Ctrl+P和Ctrl+Q分别按，可以退出容器，让容器仍运行，
~~不能用的:docker pull docker pull jupyter/tensorflow-notebook:latest~~
镜像是每日自动生成，但是不保证每天的都能用，笔者试了很多总算找到能用的😮‍💨,其他的会有网络错误

mnist数据集

[http://yann.lecun.com/exdb/mnist/]
train-images-idx3-ubyte.gz: training set images (9912422 bytes)
train-labels-idx1-ubyte.gz: training set labels (28881 bytes)
t10k-images-idx3-ubyte.gz: test set images (1648877 bytes)
t10k-labels-idx1-ubyte.gz: test set labels (4542 bytes)

TensorFlow提供了一个库可以对MNIST数据集进行下载和解压。
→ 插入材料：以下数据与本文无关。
@[simp] theorem State.setShare_timer (s : State) (v : ShareUnit) : (s.setShare v).timer = s.timer := rfl
@[simp] theorem State.setShare_bank (s : State) (v : ShareUnit) : (s.setShare v).bank = s.bank := rfl
@[simp] theorem State.setShare_share (s : State) (v : ShareUnit) : (s.setShare v).share = v := rfl
@[simp] theorem State.setShare_scanner (s : State) (v : ShareUnit) : (s.setShare v).scanner = s.scanner := rfl
@[simp] theorem State.setShare_zones (s : State) (v : ShareUnit) : (s.setShare v).zones = s.zones := rfl
@[simp] theorem State.setShare_ramp (s : State) (v : ShareUnit) : (s.setShare v).ramp = s.ramp := rfl
@[simp] theorem State.setShare_gas (s : State) (v : ShareUnit) : (s.setShare v).gas = s.gas := rfl
@[simp] theorem State.setShare_loader (s : State) (v : ShareUnit) : (s.setShare v).loader = s.loader := rfl
@[simp] theorem State.setShare_exec (s : State) (v : ShareUnit) : (s.setShare v).exec = s.exec := rfl
@[simp] theorem State.setShare_sup (s : State) (v : ShareUnit) : (s.setShare v).sup = s.sup := rfl
@[simp] theorem State.setShare_host (s : State) (v : ShareUnit) : (s.setShare v).host = s.host := rfl
@[simp] theorem State.setShare_freeIndex (s : State) (v : ShareUnit) : (s.setShare v).freeIndex = s.freeIndex := rfl
@[simp] theorem State.setShare_pending (s : State) (v : ShareUnit) : (s.setShare v).pending = s.pending := rfl
@[simp] theorem State.setShare_setShare (s : State) (v w : ShareUnit) : (s.setShare v).setShare w = s.setShare w := rfl

@[simp] theorem State.setScanner_timer (s : State) (v : Scanner) : (s.setScanner v).timer = s.timer := rfl
@[simp] theorem State.setScanner_bank (s : State) (v : Scanner) : (s.setScanner v).bank = s.bank := rfl
@[simp] theorem State.setScanner_share (s : State) (v : Scanner) : (s.setScanner v).share = s.share := rfl
@[simp] theorem State.setScanner_scanner (s : State) (v : Scanner) : (s.setScanner v).scanner = v := rfl
@[simp] theorem State.setScanner_zones (s : State) (v : Scanner) : (s.setScanner v).zones = s.zones := rfl
@[simp] theorem State.setScanner_ramp (s : State) (v : Scanner) : (s.setScanner v).ramp = s.ramp := rfl
@[simp] theorem State.setScanner_gas (s : State) (v : Scanner) : (s.setScanner v).gas = s.gas := rfl
@[simp] theorem State.setScanner_loader (s : State) (v : Scanner) : (s.setScanner v).loader = s.loader := rfl
@[simp] theorem State.setScanner_exec (s : State) (v : Scanner) : (s.setScanner v).exec = s.exec := rfl
@[simp] theorem State.setScanner_sup (s : State) (v : Scanner) : (s.setScanner v).sup = s.sup := rfl
@[simp] theorem State.setScanner_host (s : State) (v : Scanner) : (s.setScanner v).host = s.host := rfl
@[simp] theorem State.setScanner_freeIndex (s : State) (v : Scanner) : (s.setScanner v).freeIndex = s.freeIndex := rfl
@[simp] theorem State.setScanner_pending (s : State) (v : Scanner) : (s.setScanner v).pending = s.pending := rfl
@[simp] theorem State.setScanner_setScanner (s : State) (v w : Scanner) : (s.setScanner v).setScanner w = s.setScanner w := rfl

@[simp] theorem State.setZones_timer (s : State) (v : ZoneControl) : (s.setZones v).timer = s.timer := rfl
@[simp] theorem State.setZones_bank (s : State) (v : ZoneControl) : (s.setZones v).bank = s.bank := rfl
@[simp] theorem State.setZones_share (s : State) (v : ZoneControl) : (s.setZones v).share = s.share := rfl
@[simp] theorem State.setZones_scanner (s : State) (v : ZoneControl) : (s.setZones v).scanner = s.scanner := rfl
@[simp] theorem State.setZones_zones (s : State) (v : ZoneControl) : (s.setZones v).zones = v := rfl
@[simp] theorem State.setZones_ramp (s : State) (v : ZoneControl) : (s.setZones v).ramp = s.ramp := rfl
@[simp] theorem State.setZones_gas (s : State) (v : ZoneControl) : (s.setZones v).gas = s.gas := rfl
@[simp] theorem State.setZones_loader (s : State) (v : ZoneControl) : (s.setZones v).loader = s.loader := rfl
@[simp] theorem State.setZones_exec (s : State) (v : ZoneControl) : (s.setZones v).exec = s.exec := rfl
@[simp] theorem State.setZones_sup (s : State) (v : ZoneControl) : (s.setZones v).sup = s.sup := rfl
@[simp] theorem State.setZones_host (s : State) (v : ZoneControl) : (s.setZones v).host = s.host := rfl
@[simp] theorem State.setZones_freeIndex (s : State) (v : ZoneControl) : (s.setZones v).freeIndex = s.freeIndex := rfl
@[simp] theorem State.setZones_pending (s : State) (v : ZoneControl) : (s.setZones v).pending = s.pending := rfl
@[simp] theorem State.setZones_setZones (s : State) (v w : ZoneControl) : (s.setZones v).setZones w = s.setZones w := rfl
具体的是使用TensorFlow中input_data.py脚本来读取数据及标签，使用这种方式时，可以不用事先下载好数据集，它会自动下载并存放到你指定的位置。

但是新版本tensorflow好像并没有input_data.py文件,需要手动读取数据集.

pycharm加载本地数据集_PyTorch加载自己的数据集
 MNIST或Fashion-MNIST数据集的加载——从本地文件加载(使用torch.utils.data.DataLoader

手动在Jupyter的终端内解压数据集

#进入你放数据集的目录
cd /work/dataset/MNIST 
ls
sudo gzip -dk t10k-images-idx3-ubyte.gz
sudo gzip -dk train-images-idx3-ubyte.gz
sudo gzip -dk t10k-labels-idx1-ubyte.gz
sudo gzip -dk train-labels-idx1-ubyte.gz
#更改后缀名为t10k-images.idx3-ubyte     t10k-labels.idx1-ubyte     train-images.idx3-ubyte     train-labels.idx1-ubyte

读取二进制文件

python -m pip install torchvision

#加载Fashion-MNIST数据集
class LoadFashionMNIST:
    def __init__(self,imset_path,labelset_path=None,train=True):
        self.train = train
        if self.train==True:
            self.train_images_name = imset_path
            self.train_labels_name = labelset_path
        else:
            self.test_images_name = imset_path
            self.test_labels_name = labelset_path

    #解码图像集
    def _decode_idx3_ubyte(self,file_path):
        """
        说明：加载的file_path必须是解压文件，以.idx3-ubyte结尾的文件才能解码正确
        :param file_path:
        :return: images
        """
        #读取二进制数据
        bin_data = open(file_path,'rb').read()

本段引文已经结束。